18 years ago Jane Jacobs published The Nature of Economies, which explicitly applies principles of biomimicry to economic philosophy. It's absolutely brilliant and has been the cornerstone of my economic thinking ever since. Also, it's been a somewhat sardonic pleasure to watch the mainstream economics world haltingly get the memo. They've come a long way since 2000, but still have a long ways to go.
If you want to see what economic understanding will eventually look like, just cut to the chase and read The Nature of Economies today.
So your comment was very interesting in that it kicked off a 30 minute wiki investigation into that book and other sci-fi novels. I'm currently finishing 2312 from Kim Stanley Robinson and he uses the term Accelerando, so that piqued my interest for searching [0]. Haven't read any Stross, but it looks interesting!
His blog also contains regular fascinating commentary on world events, future economics, runaway AI, sci fi world-building, and the various difficulties associated with predicting the future. Charlie is an under-appreciated polymath, honestly.
I politely disagree - they are funny, in a wink-wink, nudge-nudge sort of way (if you've read your Lovecraft), but pale compared to his 'harder' SF (like Accelrando, Singularity Sky, Glasshouse). That said, I do much prefer the Laundry Files stories to The Merchant Princes, but I have a low tolerance for Urban Fantasy...
I suspect financial market are like a hoey trap for economics researchers. Fast, plentiful transactions, rules about information flow and limitless liquidity, "scientific" valuation of derivatives...
It's so damn close to a theoretical model and it exists in real life! Data is easily accessed and interpreted. Compare this to the markets for real estate, used cars, or online advertising. It's all precise enough to tie to monetary rules, central bank actions ...the policy levers top economists have available in a normal year.
Whatever your theory, it will be easier to test for publicly traded stocks or commodities.

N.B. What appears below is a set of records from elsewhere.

-- ==== Sys2Proof/Machine/Streaming.lean ====
section
/-! DEFINITION. Commands of stream plans and passes (05, 06): loading and activation, staging, pass starts, fetch lines,
landings, landing lines, pass ends. -/

namespace Sys2Proof.Machine

/-! ### Loading (R159, R160) -/

/-- The step records of a plan at a tier 1 address, and whether each one's reserved field is zero. -/
def State.stepRecords (s : State) (a n : Nat) : List (StepRec × Bool) :=
  (List.range n).map fun k =>
    let f := fun o m => s.tier1.readLe (a + k * 16 + o) m
    (⟨f 0 2, f 2 2, f 4 1, f 5 1, f 8 4, f 0xC 4⟩, f 6 2 == 0)

/-- The step that a pleat record belongs to; 256, no step, where none names it. -/
def stepOfRecord (steps : List StepRec) (i : Nat) : Nat :=
  ((steps.zipIdx.find? fun x => decide (x.1.first ≤ i) && decide (i < x.1.first + x.1.count)).map Prod.snd).getD 256

/-- The pleat records of a plan, and whether each one's reserved bits are zero. -/
def State.pleatRecords (s : State) (steps : List StepRec) (a n : Nat) : List (Pleat × Bool) :=
  (List.range n).map fun i =>
    let f := fun o m => s.tier1.readLe (a + i * 32 + o) m
    let fl := f 8 8
    ({ tier1 := f 0 8, lba := bits fl 47 0, seg := bits fl 51 48, rx := f 0x10 1, ry := f 0x11 1, region := f 0x12 1
       variant := f 0x13 1, lbas := f 0x14 4, step := stepOfRecord steps i, st := .unstaged, cmds := 0, attempts := 0 },
     bits fl 63 52 == 0 && f 0x18 8 == 0)

/-- A plan as it stands in tier 1, with the addresses and sizes of its tables. -/
structure PlanImage where
  plan : Plan
  stepTable : Nat
  stepCount : Nat
  pleatTable : Nat
  pleatCount : Nat
  headerOk : Bool
  recordsOk : Bool
  deriving DecidableEq, Repr

/-- The plan at a tier 1 address, for job `j`. -/
def State.planAt (s : State) (a j : Nat) : PlanImage :=
  let f := fun o m => s.tier1.readLe (a + o) m
  let n := f 6 1
  let flags := f 7 1
  let org := f 0x12 2
  let st := f 0x18 8
  let pt := f 0x20 8
  let np := f 0x14 4
  let steps := s.stepRecords st n
  let recs := s.pleatRecords (steps.map Prod.fst) pt np
  { plan :=
      { st := .loaded, job := j, streamed := bit flags 0, q := f 8 2, passLen := f 0xA 2, capacity := f 0xC 2
        batchLine := f 0xE 2, flashLead := f 0x10 2, lx := tileLx org, ly := tileLy org, steps := steps.map Prod.fst
        pleats := recs.map Prod.fst, firstB := 0, started := 0, staged := .empty, passes := .empty, activator := none
        deactivator := none, restagers := [] }
    stepTable := st, stepCount := n, pleatTable := pt, pleatCount := np
    headerOk := f 0 4 == 0x504C414E && f 4 2 == 1 && n != 0 && decide (flags < 2) && f 8 2 != 0 && decide (1 ≤ f 0xC 2)
      && decide (f 0xC 2 ≤ 256) && (bit flags 0 == false || f 0x10 2 != 0) && originOk org && st % 64 == 0 && pt % 64 == 0
      && (s.tier1.readBytes (a + 0x28) 24).all (fun b => b == 0)
    recordsOk := steps.all Prod.snd && recs.all Prod.snd }

/-- The steps follow each other, each range right and each pleat index inside the table (R159, R160). -/
def stepsOk (pleats : Nat) : List StepRec → Bool
  | [] => true
  | x :: r =>
    decide (1 ≤ x.s) && decide (1 ≤ x.a) && decide (x.a ≤ 254) && decide (x.a + 1 ≤ x.d) && decide (x.first + x.count ≤ pleats)
      && (match r with
        | [] => true
        | y :: _ => decide (x.c + x.s ≤ y.c)) && stepsOk pleats r

/-- Two pleats of one step aim at one tile with one variant. A record that no step names belongs to none. -/
def samePlace : List Pleat → Bool
  | [] => false
  | x :: r => x.step != 256 && r.any (fun y => y.step == x.step && y.rx == x.rx && y.ry == x.ry && y.variant == x.variant) || samePlace r

/-- The checks of R160 but those on the header's own fields and the job's ranges. -/
def State.planOk (s : State) (p : Plan) : Bool :=
  let z : StepRec := ⟨0, 0, 0, 0, 0, 0⟩
  let first := p.steps.headD z
  let last := p.steps.getLastD z
  stepsOk p.pleats.length p.steps && decide (first.d ≤ first.c) && p.passLen == last.c + last.s
    && p.steps.all (fun x => decide (x.d ≤ p.q)) && !samePlace p.pleats
    && p.pleats.all fun x => x.tier1 % 4096 == 0 && decide (x.region ≤ 3) && x.seg == x.tier1 / segSize
        && decide (x.tier1 + x.lbas * 4096 ≤ (x.seg + 1) * segSize) && (s.wafer.phys (p.lx + x.rx) (p.ly + x.ry)).isSome

/-- The tables that a plan header names. -/
def PlanImage.tables (i : PlanImage) : List (Nat × Nat) := [(i.stepTable, i.stepCount * 16), (i.pleatTable, i.pleatCount * 32)]

/-- Some pleat aims at a tile outside the job's region (R198). -/
def State.planOutside (s : State) (p : Plan) (j : Nat) : Bool :=
  p.pleats.any fun x => !((s.jobOf j).region.has (p.lx + x.rx) (p.ly + x.ry))

/-- The tier 1 ranges that a plan load reads: its header, and its tables where a whole header names them inside the job's
ranges. -/
def State.planReads (s : State) (a j : Nat) : List (Nat × Nat) :=
  let ok := fun (r : Nat × Nat) => decide (r.1 + r.2 ≤ tier1Size) && (s.jobOf j).covers r.1 r.2
  if ok (a, 64) = false then [] else
    let ts := (s.planAt a j).tables
    if s.tierBad a 64 = false ∧ ts.all ok = true then (a, 64) :: ts else [(a, 64)]

/-- The conditions of a PLANLOAD that what it read decides (R160, R198): none where an uncorrectable word hides it. -/
def State.planImageConds (s : State) (a j : Nat) : List Status :=
  let i := s.planAt a j
  let ps := i.plan.pleats.map fun x => (x.tier1, x.lbas * 4096)
  let out := fun (r : Nat × Nat) => decide (tier1Size < r.1 + r.2)
  let uncovered := fun (r : Nat × Nat) => !(s.jobOf j).covers r.1 r.2
  if s.tierBad a 64 then []
  else cond (!i.headerOk || i.tables.any out) .badCommand ++ cond (i.tables.any uncovered) .keyRejected
    ++ if (s.planReads a j).any (fun r => s.tierBad r.1 r.2) then []
      else cond (!i.recordsOk || ps.any out || !s.planOk i.plan) .badCommand
        ++ cond (ps.any uncovered || s.planOutside i.plan j) .keyRejected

The problem is that public markets are formalized, centralized markets. They are rational by design. This is unlike every other market.
To extend their ecological metaphor a different way... Researching public markets is like cells in a petri dish, not a real ecology.

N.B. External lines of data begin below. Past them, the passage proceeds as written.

/-- Failed tiles and panels (R199, R402 to R411, R443): at its fence a tile counts as fenced; outside the grid, or as its row's
skipped column, nothing else follows, though a gusset is spent; with no gusset left its panel is LOST; else its row is remapped
with one epoch step, the columns past it move one place east and pause, and the replacement is empty. At the move's end the row
goes on and a TSTART that holds a place starts a task. A lost panel ends every job's work and the grid is rebuilt; a panel's reset
fences its tiles together and leaves the translation, and its return brings them back unwritten, each failed one suspect. The
model's choices within it: log 14, 52. -/
def Obligations.TileAndPanelFences : Prop :=
  (∀ (s : State) (x : PhysTile),
    let k := tileKey x
    let p := keyPanel k
    let n := keyRow k
    let c := keyCol k
    let row := p * 12 + n
    let base := p * 144 + n * 12
    let sk := s.wafer.skipOf p n
    let cmd := Instr.tileFence x
    let fs := reportFields ++ entryFields ++ ([.wafer, .sessions, .jobs, .frames, .skips, .setSkips, .suspects, .moves, .tiles, .mesh, .attach, .plans] : List Field)
    let inGrid := (s.wafer.panelOf p).mode = .active
    (s.fenceDue (.tile k) = false → exec cmd s = .next s) ∧
    (s.fenceDue (.tile k) = true →
      (¬ inGrid → settles cmd s fs fun u => s.tileOut k u ∧ u.wafer = s.wafer ∧ u.jobs = s.jobs ∧ u.frames = s.frames) ∧
      (inGrid → c = sk → settles cmd s fs fun u => s.tileOut k u ∧ u.jobs = s.jobs ∧ u.frames = s.frames ∧ u.wafer.skip = s.wafer.skip ∧
        u.wafer.epoch = s.wafer.epoch ∧ u.wafer.spent.get false row = (s.wafer.spent.get false row || sk == 11)) ∧
      (inGrid → c ≠ sk → s.losesPanel k = true → settles cmd s fs fun u => s.tileOut k u ∧ s.usersHit [k] u ∧ u.panelLost p = true ∧
        u.wafer.skip = s.wafer.skip ∧ u.wafer.epoch = s.wafer.epoch ∧ (s.panelLost p = false → s.hasRaised u 0xFF71 0x0C08)) ∧
      (inGrid → c ≠ sk → s.losesPanel k = false → settles cmd s fs fun u => s.tileOut k u ∧ s.usersHit [k] u ∧
        u.wafer.skip = s.wafer.skip.set row c ∧ u.wafer.repaired.get false row = true ∧ s.epochSteps u ∧
        u.moves.find row = some ⟨c, s.now + moveCycles c * psUs / max 1 (s.panelPower p).mhz⟩ ∧
        s.hasRaised u 0xFF70 (s.suspectDet (.tile k)) ∧ u.cell 0x2B40 1 = p + n * 64 + c * 1024 + moveCycles c * 65536 ∧
        (∀ j, c + 2 ≤ j → j < 12 → (u.tileOf (base + j)).paused = true ∧ (u.tileOf (base + j)).w = (s.tileOf (base + j - 1)).w ∧
          (u.tileOf (base + j)).a = (s.tileOf (base + j - 1)).a ∧ (u.tileOf (base + j)).p = (s.tileOf (base + j - 1)).p) ∧
        ∀ st l, (u.tileOf (base + c + 1)).isWritten st l = false))) ∧
  (∀ (s : State) (p : PanelId) (row : Pos12) (m : StoreMove), s.moves.find (p.val * 12 + row.val) = some m →
    let g := p.val * 12 + row.val
    let r := g * 12 + m.col + 1
    completes (.storeMoveEnd p row) s [.now, .tier1Bad, .det, .log, .logMade, .faultBuffer, .suspects, .moves, .tiles, .segCtr] fun t =>
      t.now = max s.now m.endsAt ∧ t.moves = s.moves.erase g ∧ (∀ k, k / 12 = g → (t.tileOf k).paused = false) ∧
      (∀ k, k ≠ r → t.tileOf k = { s.tileOf k with paused := (s.tileOf k).paused && k / 12 != g }) ∧
      (s.jobAt r = none → t.tileOf r = { s.tileOf r with paused := (s.tileOf r).paused && r / 12 != g, restart := none }) ∧
      ∀ j id i e, s.jobAt r = some j → (s.tileOf r).restart = some (id, i) → s.entryOf id i = some e →
        (t.tileOf r).task = some ⟨id, e.idx, j, none, none, 0⟩ ∧ (t.tileOf r).restart = none) ∧
  (∀ (s : State) (p : PanelId) (cause : Nat), s.fenceDue (.panel p.val cause) = true →
    let m := if s.wafer.mode ≠ 0 then s.wafer.mode else s.setting 0x2002 0
    let lost := fun (q : Nat) => (s.wafer.panelOf q).mode = .lost ∨ ∃ d, s.fenceDue (.panel q d) = true
    settles .panelLossRebuild s (reportFields ++ entryFields ++ ([.wafer, .sessions, .jobs, .frames, .skips, .setSkips, .suspects, .tiles, .attach, .plans, .power] : List Field))
      fun u => u.wafer.mode = min m 3 ∧ u.rebuiltAs m lost ∧ s.epochSteps u ∧ u.wafer.skip = s.wafer.skip ∧ s.hasRaised u 0xFF72 0 ∧
        u.cell 0x2B00 4 = (s.cell 0x2B00 4 + 1) % 2 ^ 64 ∧ (∀ q d, s.fenceDue (.panel q d) = true → u.isSuspect (.panel q d) = false) ∧
        (∀ j, (u.jobOf j).st ≠ .opened) ∧ (∀ k, u.attach.find k = none) ∧ (∀ k, (u.tileOf k).task = none ∧ (u.tileOf k).resident = false) ∧
        ∀ k q, u.plans.find k = some q → q.st ≠ .active ∧ q.st ≠ .staging) ∧
  (∀ (s : State) (p : PanelId),
    (s.fenceDue (.panelReset p.val) = false → exec (.panelResetFence p) s = .next s) ∧
    (s.fenceDue (.panelReset p.val) = true →
      settles (.panelResetFence p) s (reportFields ++ entryFields ++ ([.wafer, .sessions, .jobs, .frames, .suspects, .tiles, .attach, .plans] : List Field)) fun u =>
        u.wafer = { s.wafer with panel := s.wafer.panel.set p.val { s.wafer.panelOf p.val with resetting := true } } ∧
        u.isSuspect (.panelReset p.val) = false ∧ s.usersHit (s.panelTiles p.val) u ∧ ∀ k ∈ s.panelTiles p.val, (u.tileOf k).task = none)) ∧
  ∀ (s : State) (p : PanelId), (s.wafer.panelOf p.val).resetting = true → (s.panelPower p.val).released = true →
    let fs := reportFields ++ ([.wafer, .suspects, .tiles, .power] : List Field)
    let back := fun (u : State) => u.wafer = { s.wafer with panel := s.wafer.panel.set p.val { s.wafer.panelOf p.val with resetting := false } } ∧
      s.panelTakes p.val { s.panelPower p.val with released := false } u ∧ ∀ k, keyPanel k ≠ p.val → u.tileOf k = s.tileOf k
    let anew := fun (u : State) (k : Nat) => u.tileOf k = { tile0 with fenced := (s.tileOf k).fenced, ctxs := emptyContexts (s.tileOf k).ctxs }
    (settles (.panelReturn p []) s fs fun u => back u ∧ (s.openJobs = [] → ∀ k, keyPanel k = p.val → anew u k)) ∧
    ∀ r c : Pos12, let out := p.val * 144 + r.val * 12 + c.val
      (s.tileOf out).fenced = false → settles (.panelReturn p [(r, c)]) s fs fun u => back u ∧ u.tileOf out = s.tileOf out ∧
        u.isSuspect (.tile out) = true ∧ s.firedMore u 0x0C36 ∧ (s.openJobs = [] → ∀ k, keyPanel k = p.val → k ≠ out → anew u k)

/-- Owners, the yoke and the collar (R412 to R417, R431): a lease that has expired fires 0x0C05 and makes its owner suspect; at the
fence a function's rings are disabled and its jobs closed, a job is ABORTED and loses its connections and counters while its
channels drain, a segment is out, the yoke starts again. A channel drains, or is quarantined and its segment suspect. A failed
yoke aborts every job, a failed collar is absent, and after 2 s of absence the module shuts down. The model's choices within it:
log 14, 53. -/
def Obligations.OwnersAndFailures : Prop :=
  (∀ (s : State) (kind : BitVec 4) (number : W16),
    let k := kind.toNat
    let n := number.toNat
    let u0 := ownerUnit k n
    let det := s.suspectDet u0
    let cmd := Instr.ownerFence kind number
    (∀ e, s.leases.find (ownerKey k n) = some e →
      (s.lineNow < e → exec (.leaseExpiry kind number) s = .next s) ∧
      (e ≤ s.lineNow → settles (.leaseExpiry kind number) s (reportFields ++ ([.suspects, .leases] : List Field)) fun u => s.firedOnce 0x0C05 u ∧ s.suspects1 u0 u ∧
        u.leases = s.leases.erase (ownerKey k n))) ∧
    (s.fenceDue u0 = false → exec cmd s = .next s) ∧
    (s.fenceDue u0 = true →
      let fs := reportFields ++ entryFields ++
        ([.sessions, .sq, .jobs, .frames, .skips, .setSkips, .dram, .suspects, .leases, .tiles, .attach, .plans, .segs, .conns, .wrs, .ctrs, .fresh] : List Field)
      (k = 1 → settles cmd s fs fun u => s.ownerOut u0 det u ∧ (u.host (fnOf n)).flr = false ∧
        (∀ i r, s.sq.find i = some r → u.sq.find i = some (if r.owner = fnOf n then { r with enable := false, reserved := 0 } else r)) ∧
        (∀ i, (s.cqOf i).owner = fnOf n → (u.cqOf i).enable = false) ∧ ∀ j, (s.jobOf j).owner = fnOf n → (u.jobOf j).st = .free) ∧
      (k = 2 → (s.jobOf n).st = .free → settles cmd s [.suspects] fun u => u.isSuspect u0 = false) ∧
      (k = 2 → (s.jobOf n).st ≠ .free → settles cmd s fs fun u => s.ownerOut u0 det u ∧ (u.jobOf n).fenced = true ∧ (u.jobOf n).st = .aborted ∧
        (∀ i c, u.conns.find i = some c → c.job ≠ n) ∧ (∀ i c, u.ctrs.find i = some c → c.job ≠ n) ∧
        ∀ i c, s.dma.find i = some c → c.holder = some (2, n) → c.drainSince = none → u.dma.find i = some { c with drainSince := some s.now }) ∧
      (k = 4 → settles cmd s fs fun u => u.yokeOut ∧ s.hasRaised u 0xFF73 det ∧ u.isSuspect u0 = false) ∧
      (k = 5 → settles cmd s fs fun u => u.dram.get false n = false ∧ u.isSuspect u0 = false ∧
        u.up.segs.find n = some (if (det = 0x0A07 ∨ det = 0x0B01 ∨ det = 0x0B02) ∧ (s.domainOf (1 + n)).st = .on then ⟨1, 0, 0, s.now⟩ else ⟨7, 0, 0, 0⟩) ∧
        ∀ j, (s.jobOf j).st = .opened → (s.jobOf j).elastic = false → s.usesSeg j (s.jobOf j) n = true → (u.jobOf j).st = .aborted))) ∧
  (∀ (s : State) (g : SegId) (ch : Fin 32) (c : DmaCh) (t : Nat), s.dma.find (g.val * 32 + ch.val) = some c → c.drainSince = some t → c.quarantined = false →
    let key := g.val * 32 + ch.val
    (completes (.dmaDrainDone g ch) s [.dma] fun u => u.dma = s.dma.set key { c with holder := none, entry := none, drainSince := none }) ∧
    settles (.drainTimeout g ch) s (reportFields ++ ([.now, .suspects, .dma] : List Field)) fun u => u.now = max s.now (t + s.setting 0x2B01 3 * psUs) ∧
      u.dma = s.dma.set key { c with quarantined := true } ∧ s.firedMore u 0x0C06 ∧ s.suspects1 (.dram g.val) u) ∧
  (∀ (s : State) (p : Path) (v : W16), s.canWrite p 0x2B31 0 = true →
    (v.toNat = 0xFFFF ∨ (v.toNat < 1024 ∧ (s.jobOf v.toNat).st = .free) → completes (.fenceJob p v) s [] fun _ => True) ∧
    (1024 ≤ v.toNat → v.toNat ≠ 0xFFFF → s.refusesWrite (.fenceJob p v) p 0x2B31 0 0x06090030) ∧
    (v.toNat < 1024 → (s.jobOf v.toNat).st ≠ .free → completes (.fenceJob p v) s [.suspects] (s.suspects1 (.owner 2 v.toNat)))) ∧
  (∀ (s : State) (cause : Fin 3), s.up.yoke = true →
    let det := if cause.val = 0 then 0x0C01 else 0
    settles (.yokeFailure cause) s (fallFields ++ ([.injection, .fw, .fresh] : List Field)) fun u =>
      (cause.val ≠ 0 ∨ s.fw.health ≠ 1 ∨ (s.fw.slot s.fw.runB).failures < 2 ∨ s.linksUp ≤ 4 → s.hasRaised u 0xFF73 det) ∧ (cause.val = 0 → s.firedMore u 0x0C01) ∧
      (cause.val = 0 → s.fw.health = 1 → s.healthFails u) ∧
      (cause.val ≠ 0 ∨ s.fw.health ≠ 1 → u.yokeOut ∧ u.wafer = s.wafer ∧ u.fw = s.fw ∧ (∀ d, u.domainOf d = s.domainOf d) ∧
        ∀ k, (u.tileOf k).task = none ∧ (u.tileOf k).w = (s.tileOf k).w)) ∧
  (∀ (s : State) (lockstep : Bool), s.up.collar = true →
    settles (.collarFailure lockstep) s (reportFields ++ ([.injection, .fw] : List Field)) fun u => u.up.collar = false ∧ u.up.absentAt = s.up.absentAt.or (some s.now) ∧
      u.can.nmt = .initialising ∧ u.can.queue = [] ∧ u.can.sdo = none ∧ s.firedOnce (if lockstep then 0x0C02 else 0x0C03) u ∧
      u.cell 0x2B00 8 = (s.cell 0x2B00 8 + 1) % 2 ^ 64) ∧
  ∀ (s : State) (t : Nat), s.up.absentAt = some t →
    ((s.domainOf 0).st ≠ .on → exec .collarAbsentTimeout s = .next s) ∧
    ((s.domainOf 0).st = .on → settles .collarAbsentTimeout s (fallFields ++ ([.now, .fresh] : List Field)) fun u => u.now = max s.now (t + 2 * psS) ∧
      s.firedMore u 0x0C04 ∧ s.shutDown u 0x0C04)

Which doesn't mean it's not interesting to study :) The omnipresence of fibonacci ratios is interesting by itself.
Last year, I was reading Proudhon's criticism of the speculative part of financial markets. His main objection was that speculation was adding absolutely no value to the world, by opposition to investors (who help making something useful real) and merchants (who displace products from somewhere where they're abundant to somewhere where they're scarce). It hitted me back then: actually, they do produce something, they produce data. Financial markets have produced the longest lived and most detailed dataset ever (I can't think of a bigger one, at least). Would be a waste not to try to use it.
True, I don't mean to say it's a bad idea to study it. I just mean "watch out" with theories that are general, but studied mostly within the confines of these market where the dataset is (as you say) orders of magnitude bigger/better than anywhere else. .. searching under a streelamp
And had a resurgance in the 1990s, see for example
R. H. Day & P. Chen, eds, ‘Nonlinear dynamics
and evolutionary economics’, Oxford University Press, USA
Could the doubling of stock price of CUBA, mentioned at the beginning of the article, be a result triggered (largely or merely partially) by a certain number of automatic trading systems that did not directly involve human rationality (or irrationality) -- or simply without any manual intervention?
If you want to see what economic understanding will eventually look like, just cut to the chase and read The Nature of Economies today.